Not that Nick was actually that offended, even at the trash-gathering. However, collecting the trash around the Zootopia Police Department's premises was not exactly what he'd expected to be doing on this particular day.

Today was Nick's twenty-eighth birthday.

Twenty-eight years ago today, Nick had come into the world as a tiny red fox kit whose little, green eyes were closed for the first week of his existence.

As Nick started work at the back of the room and began to gather up a few more wads of crumpled-up scrap paper and toss them into his plastic wastebasket, he reminisced about birthdays past.
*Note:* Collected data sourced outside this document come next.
-- ==== Sys2Proof/Laws/Step.lean ====
section
/-!
SUPPORT. Everything a step can do, once.
-/

namespace Sys2Proof.Machine

/-- The sequencer fetches from `u`: from `s`, or from `s` with its listed turn consumed. -/
def Fetches (s u : State) : Prop :=
  s.sequencerDone = false ∧ (s.E.sched = [] ∧ u = s ∨ ∃ ms, s.E.sched = .seq :: ms ∧ u = s.setSched ms)

theorem Fetches_S {s u : State} (h : Fetches s u) : u.S = s.S := by
  rcases h with ⟨-, ⟨-, rfl⟩ | ⟨ms, -, rfl⟩⟩ <;> rfl

/-- A relation that holds of every move, micro-operation, fault, hold and advance, holds across exec. -/
theorem exec_relates {R : State → State → Prop} (hr : ∀ s, R s s) (ht : ∀ s t u, R s t → R t u → R s u)
    (hs : ∀ u ms, R u (u.setSched ms)) (hm : ∀ u m, R u (u.moved m)) (hf : ∀ u c, R u (u.takeFault c))
    (hh : ∀ u x, R u (u.setHold x)) (ha : ∀ u n, R u (u.advance n)) {i : Instr} (hp : ∀ u v, Performs i u v → R u v)
    {s t : State} (h : exec i s = .next t) : R s t := by
  have hd : ∀ u, Did i s u → R s u := fun u d =>
    d.keeps (I := R s) (hr s) (fun u ms h => ht _ _ _ h (hs u ms)) (fun u m h _ => ht _ _ _ h (hm u m))
      (fun u v h p => ht _ _ _ h (hp u v p))
  rcases exec_did h with ⟨u, d, rfl⟩ | k
  · exact ht _ _ _ (hd u d) (ha _ _)
  · cases k with
    | raised d c => exact ht _ _ _ (hd _ d) (hf _ _)
    | moved d m _ => exact ht _ _ _ (hd _ d) (hm _ _)
    | held d x => exact ht _ _ _ (hd _ d) (hh _ _)

/-- Everything the sequencer's turn can do (R70, R80, R125). -/
theorem fetchTurn_cases (u : State) :
    (∃ i rest, decode u.fetchWords = .ok (i, rest) ∧ u.fetchTurn = .run i u) ∨
    (decode u.fetchWords = .error .truncated ∧ u.fetchTurn = .moved u.refuse) ∨
    (decode u.fetchWords = .error .empty ∧ u.fetchTurn = .stop .runComplete) ∨
    ((∃ e, decode u.fetchWords = .error e ∧ e ≠ .truncated ∧ e ≠ .empty) ∧
      u.fetchTurn = .moved (u.takeFault .illegal)) := by
  unfold State.fetchTurn
  cases h : decode u.fetchWords with
  | ok p => exact .inl ⟨p.1, p.2, rfl, rfl⟩
  | error e => cases e <;> simp

theorem endTurn_stops (s : State) : (∃ f, s.endTurn = .stop f) ∨ ∃ r, s.endTurn = .refuse r := by
  unfold State.endTurn
  cases s.S.hold with
  | some h => exact .inl ⟨_, rfl⟩
  | none => cases s.S.refused <;> cases (hwStep s).isSome <;> simp

/-- Everything a step can do. -/
theorem step_cases {s t : State} (h : step s = .next t) : s.S.fault = none ∧
    ((∃ m ms, m ≠ .seq ∧ s.E.sched = m :: ms ∧ t = (s.setSched ms).moved m) ∨
      (∃ ms, s.E.sched = .seq :: ms ∧ s.sequencerDone = true ∧ t = s.setSched ms) ∨
      (s.E.sched = [] ∧ s.sequencerDone = true ∧ s.par.hwProgress = true ∧ hwStep s = some t) ∨
      ∃ u, Fetches s u ∧
        ((∃ i rest, decode u.fetchWords = .ok (i, rest) ∧ exec i u = .next t) ∨
          (decode u.fetchWords = .error .truncated ∧ t = u.refuse) ∨ t = u.takeFault .illegal)) := by
  have hfetch : ∀ u, Fetches s u → (match u.fetchTurn with
      | .moved t => (.next t : Host.Outcome State Fault Refusal)
      | .run i t => exec i t
      | .stop f => .fault f
      | .refuse r => .refused r) = .next t → ∃ u, Fetches s u ∧
        ((∃ i rest, decode u.fetchWords = .ok (i, rest) ∧ exec i u = .next t) ∨
          (decode u.fetchWords = .error .truncated ∧ t = u.refuse) ∨ t = u.takeFault .illegal) := by
    intro u hu he
    refine ⟨u, hu, ?_⟩
    rcases fetchTurn_cases u with ⟨i, rest, h1, h2⟩ | ⟨h1, h2⟩ | ⟨h1, h2⟩ | ⟨-, h2⟩
    · simp only [h2] at he; exact .inl ⟨i, rest, h1, he⟩
    · simp only [h2, Host.Outcome.next.injEq] at he; exact .inr (.inl ⟨h1, he.symm⟩)
    · simp only [h2] at he; cases he
    · simp only [h2, Host.Outcome.next.injEq] at he; exact .inr (.inr he.symm)
  unfold step State.nextTurn at h
  cases hf : s.S.fault with
  | some c => simp [hf] at h
  | none =>
    refine ⟨rfl, ?_⟩
    simp only [hf] at h
    cases hq : s.E.sched with
    | nil =>
      simp only [hq] at h
      cases hd : s.sequencerDone with
      | true =>
        simp only [hd, if_true] at h
        unfold State.idleTurn at h
        cases hp : s.par.hwProgress with
        | true =>
          simp only [hp, if_true] at h
          cases hw : hwStep s with
          | some u =>
            simp only [hw, Host.Outcome.next.injEq] at h
            exact .inr (.inr (.inl ⟨rfl, rfl, rfl, by rw [h]⟩))
          | none =>
            simp only [hw] at h
            rcases endTurn_stops s with ⟨f, e⟩ | ⟨r, e⟩ <;> simp [e] at h
        | false =>
          simp only [hp, Bool.false_eq_true, if_false] at h
          rcases endTurn_stops s with ⟨f, e⟩ | ⟨r, e⟩ <;> simp [e] at h
      | false =>
        simp only [hd, Bool.false_eq_true, if_false] at h
        exact .inr (.inr (.inr (hfetch s ⟨hd, .inl ⟨hq, rfl⟩⟩ h)))
    | cons m ms =>
      simp only [hq] at h
      by_cases hm : m = .seq
      · subst hm
        simp only [if_true] at h
        cases hd : s.sequencerDone with
        | true =>
          simp only [hd, if_true, Host.Outcome.next.injEq] at h
          exact .inr (.inl ⟨ms, rfl, rfl, h.symm⟩)
        | false =>
          simp only [hd, Bool.false_eq_true, if_false] at h
          exact .inr (.inr (.inr (hfetch _ ⟨hd, .inr ⟨ms, hq, rfl⟩⟩ h)))
      · simp only [hm, if_false, Host.Outcome.next.injEq] at h
        exact .inl ⟨m, ms, hm, rfl, h.symm⟩

/-- A property that every move, the consumption of the interleaving, a fault, a refusal and every exec keeps, every step
keeps. -/
theorem step_keeps {I : State → Prop} (hs : ∀ s ms, I s → I (s.setSched ms)) (hm : ∀ s m, I s → I (s.moved m))
    (hf : ∀ s c, I s → I (s.takeFault c)) (hr : ∀ s, I s → I s.refuse)
    (he : ∀ i s t, I s → s.live → exec i s = .next t → I t) {s t : State} (hI : I s) (h : step s = .next t) : I t := by
  obtain ⟨h0, ⟨m, ms, -, -, rfl⟩ | ⟨ms, -, -, rfl⟩ | ⟨-, -, -, hw⟩ | ⟨u, hu, h⟩⟩ := step_cases h
  · exact hm _ m (hs _ ms hI)
  · exact hs _ ms hI
  · obtain ⟨m, rfl⟩ := hwStep_moved hw; exact hm _ m hI
  · have hIu : I u := by
      rcases hu with ⟨-, ⟨-, rfl⟩ | ⟨ms, -, rfl⟩⟩
      · exact hI
      · exact hs _ ms hI
    rcases h with ⟨i, rest, -, h⟩ | ⟨-, rfl⟩ | rfl
    · refine he i u t hIu ?_ h
      have e := Fetches_S hu
      have hd := hu.1
      simp only [State.sequencerDone, Bool.or_eq_false_iff, Option.isSome_eq_false_iff, Option.isNone_iff_eq_none] at hd
      exact ⟨by rw [e, h0], by rw [e]; exact hd.1.1⟩
    · exact hr _ hIu
    · exact hf _ _ hIu

end Sys2Proof.Machine
end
As far back as Nick could remember, his mother and father had celebrated his birth with a few cherished standbys: lunch at Suzi's bake shop and ice cream parlor in the Canal District, a movie at Southside Theater in Savanna Central (there were many good movies that came out around his birthday in March), and a visit to his Uncle Jack's apartment downtown. Those were the times when Nick felt the happiest, he recalled now. The times when it seemed like nothing was happening between his parents.
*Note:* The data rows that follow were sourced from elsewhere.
/-- The pull of a chunk, answered by `a`: the bytes are `a`'s when it lists as many as the chunk has. -/
theorem Runs_pullWrite {g r : Prop} {γ : View} {p : Nat} {a : PullAnswer} {as : List PullAnswer}
    (ha : γ.answers p = a :: as) (c : Nat × Nat) (n : Nat) :
    Runs (fun s => Sending g r s ∧ s.view = γ) (pullWrite p c.1 c.2 n)
      (fun next s => (Sending g r s ∧ next = a.next) ∧
        ∃ bs, (a.bytes.length = n → bs = a.bytes) ∧ s.view = γ.pulled p c a.next bs) (Halts g) := by
  refine Runs_atomic Sending_stable (fun s h => h.writing) ?_ (fun _ _ _ _ o => by simp [pullWriteOp] at o)
  intro s next t h hv o
  subst hv
  simp only [pullWriteOp, pullAnswer_eq ha, Effect.done.injEq] at o
  obtain ⟨rfl, rfl⟩ := o
  have hpulled : Sending g r ((s.afterPull p).setPixbuf (s.answerBytes a n)) := by
    obtain ⟨⟨hlive, hpins, hlatch, hlatched, hload, hfifo, hgood⟩, hmode, hidle⟩ := h
    exact ⟨⟨hlive, hpins, hlatch, hlatched, hload, hfifo, hgood⟩, hmode, hidle⟩
  exact ⟨⟨Sending_emit hpulled _, rfl⟩, s.answerBytes a n, fun hl => answerBytes_of_length hl s, rfl⟩

/-! ## The chunks -/

/-- From `γ` to `ε` the chunks `cs` were pulled from `p`, answered by `as`, and the answers' bytes sent. -/
structure ChunksSent (p : Nat) (γ : View) (cs : List (Nat × Nat)) (as : List PullAnswer) (ε : View) : Prop where
  pc : ε.S.pc = γ.S.pc
  M : ε.M = γ.M
  output : ε.output = γ.output ++ dataCycles (as.map (·.bytes)).flatten
  answers : γ.answers p = as ++ ε.answers p
  pulled : Pulled (cs.map fun c => (p, c.1, c.2)) γ ε

theorem ChunksSent.nil (p : Nat) (γ : View) : ChunksSent p γ [] [] γ :=
  ⟨rfl, rfl, by simp [dataCycles], rfl, .refl γ⟩

theorem ChunksSent.cons {p : Nat} {γ δ ε : View} {c : Nat × Nat} {cs : List (Nat × Nat)} {a : PullAnswer}
    {as : List PullAnswer} (h : ChunksSent p γ [c] [a] δ) (k : ChunksSent p δ cs as ε) :
    ChunksSent p γ (c :: cs) (a :: as) ε where
  pc := k.pc.trans h.pc
  M := k.M.trans h.M
  output := by rw [k.output, h.output]; simp
  answers := by rw [h.answers, k.answers]; rfl
  pulled := h.pulled.trans k.pulled

/-- A chunk answered by `a` has been pulled and `a`'s bytes are sent from `S.pixbuf`. -/
theorem ChunksSent.of_bytesRun {g r : Prop} {p : Nat} {γ ε : View} {c : Nat × Nat} {a : PullAnswer}
    {as : List PullAnswer} (ha : γ.answers p = a :: as)
    (h : BytesRun g r (fun k => a.bytes.getD k 0#8) pixbufRead false (γ.pulled p c a.next a.bytes) a.bytes.length ε) :
    ChunksSent p γ [c] [a] ε := by
  have hbytes : bytesAt (fun k => a.bytes.getD k 0#8) 0 a.bytes.length = a.bytes :=
    List.ext_getElem (by simp) fun i h1 h2 => by simp [bytesAt, h2]
  have hsent := h.sent
  rw [hbytes] at hsent
  refine ⟨hsent.pc, hsent.M, hsent.output.trans ?_, ?_, (Pulled.pull γ p c a.next a.bytes).trans h.pulled⟩
  · simp [View.pulled, View.emit]
  · have hrest : ε.answers p = (γ.answers p).tail := by
      rw [← answers_pulled γ p c a.next a.bytes, View.answers, hsent.producers]; rfl
    rw [hrest, ha]; rfl

/-- The contract of R120 for a chunk: the end of the range reported, and all of its bytes written. -/
def Honours (bpp : Nat) (c : Nat × Nat) (a : PullAnswer) : Prop := a.next = c.2 ∧ a.bytes.length = (c.2 - c.1) * bpp

/-- A chunk whose answer honours the contract. -/
theorem Runs_pixelChunk {p bpp : Nat} {γ : View} {c : Nat × Nat} {a : PullAnswer} {as : List PullAnswer}
    (ha : γ.answers p = a :: as) (hc : Honours bpp c a) :
    Runs (fun s => Sending True True s ∧ s.view = γ) (pixelChunk p bpp c)
      (fun _ s => Sending True True s ∧ ChunksSent p γ [c] [a] s.view) (Halts True) := by
  obtain ⟨hnext, hlen⟩ := hc
  refine Runs_bind (Runs_pullWrite ha c _) fun next => Runs_bind (R := fun _ s =>
    Sending True True s ∧ s.view = γ.pulled p c a.next a.bytes) (Runs_check ?_ ?_) fun _ => ?_
  · rintro s ⟨⟨hs, -⟩, bs, hbs, hv⟩ -
    rw [hbs hlen] at hv
    exact ⟨hs, hv⟩
  · rintro s ⟨⟨-, rfl⟩, -⟩ hmiss
    rw [hnext, beq_self_eq_true] at hmiss
    cases hmiss
  · rw [← hlen]
    exact Runs_weaken (Runs_bytesBody (useDma := false)
      (Reads_pixbuf (σ := (γ.pulled p c a.next a.bytes).source)) Bool.noConfusion rfl fun _ _ => Bool.noConfusion)
      (fun _ h => h) (fun _ s h => ⟨h.1, .of_bytesRun ha h.2⟩) fun _ h => h

/-- Chunks answered as the contract asks. -/
theorem Runs_pixelChunks {p bpp : Nat} {cs : List (Nat × Nat)} {as : List PullAnswer}
    (h : List.Forall₂ (Honours bpp) cs as) {γ : View} {more : List PullAnswer} (ha : γ.answers p = as ++ more) :
    Runs (fun s => Sending True True s ∧ s.view = γ) (forEach (pixelChunk p bpp) cs)
      (fun _ s => Sending True True s ∧ ChunksSent p γ cs as s.view) (Halts True) := by
  induction h generalizing γ with
  | nil => rintro s ⟨hs, rfl⟩; exact ⟨hs, .nil p s.view⟩
  | @cons c a cs as hc _ ih =>
    refine Runs_bind (Runs_pixelChunk ha hc) fun _ s ⟨hs, hsent⟩ => ?_
    have hrest : s.view.answers p = as ++ more := by
      have := hsent.answers
      rw [ha] at this
      exact (List.cons.inj this).2.symm
    exact Runs_weaken (ih hrest) (fun _ h => h) (fun _ u h => ⟨h.1, hsent.cons h.2⟩) (fun _ h => h) s ⟨hs, rfl⟩

/-- In a sound launch a sequence that stops only outside one runs to its end. -/
theorem Runs_ends {α : Type} {P : State → Prop} {m : Act α} {Q : α → State → Prop} (h : Runs P m Q (Halts True))
    {s : State} (hs : P s) : ∃ a t, m s = .ok a t ∧ Q a t := by
  have hrun := h s hs
  cases hm : m s with
  | ok a t => rw [hm] at hrun; exact ⟨a, t, rfl, hrun⟩
  | error e t => rw [hm] at hrun; exact absurd trivial hrun.2.1

/-- A pull that misses the end of its range faults with the state it left (R167). -/
theorem pixelChunk_missed {p bpp next : Nat} {c : Nat × Nat} {s t : State}
    (h : pullWrite p c.1 c.2 ((c.2 - c.1) * bpp) s = .ok next t) (hmiss : next ≠ c.2) :
    pixelChunk p bpp c s = .error .faulted (t.takeFault .producer) := by
  unfold pixelChunk
  rw [Act_bind_ok h]
  exact Act_bind_error (check_false (beq_false_of_ne hmiss))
But, ultimately, things weren't quite that way in his household.

His father, John Wilde, was the embodiment of the rebel spirit found in the darkest recesses of a fox's heart. He wanted to be the kind of animal that was unpredictable, sly and wild, wanting to steal and be stolen from, for that was, he reasoned, the only place a fox could truly be happy. He was also the only fox Nick ever knew to have a detachable tail, a prosthetic made after an unfortunate accident.

Nick's mother Hope was the total opposite of his father. She was always on the conservative side, and that life wasn't just about being sly. These differences sparked many disagreements between his parents, causing Nick to have a slightly upsetting childhood.

Fortunately, that was all in the past.

As Nick walked to the forefront of the bullpen, he saw a pile of note papers, one of which was emblazoned with highlighted contact info and a name, written in his best friend Judy Hopps' handwriting: "Mrs. Kanin, 10:00 am, March 5."

Paying the text no mind, Nick was about to toss the stuff into the trash when all of a sudden—

"Wait! Don't touch that!" Judy barked.

Officer Judy Hopps' compact rabbity frame stood in the doorway to the bullpen, a look of near-panic on her face.

Nick, meanwhile, leapt about a foot-and-a-half off the ground and dropped his wastebasket, sending scrap paper, used sticky notes and the occasional mound of cookie crumbs flying everywhere.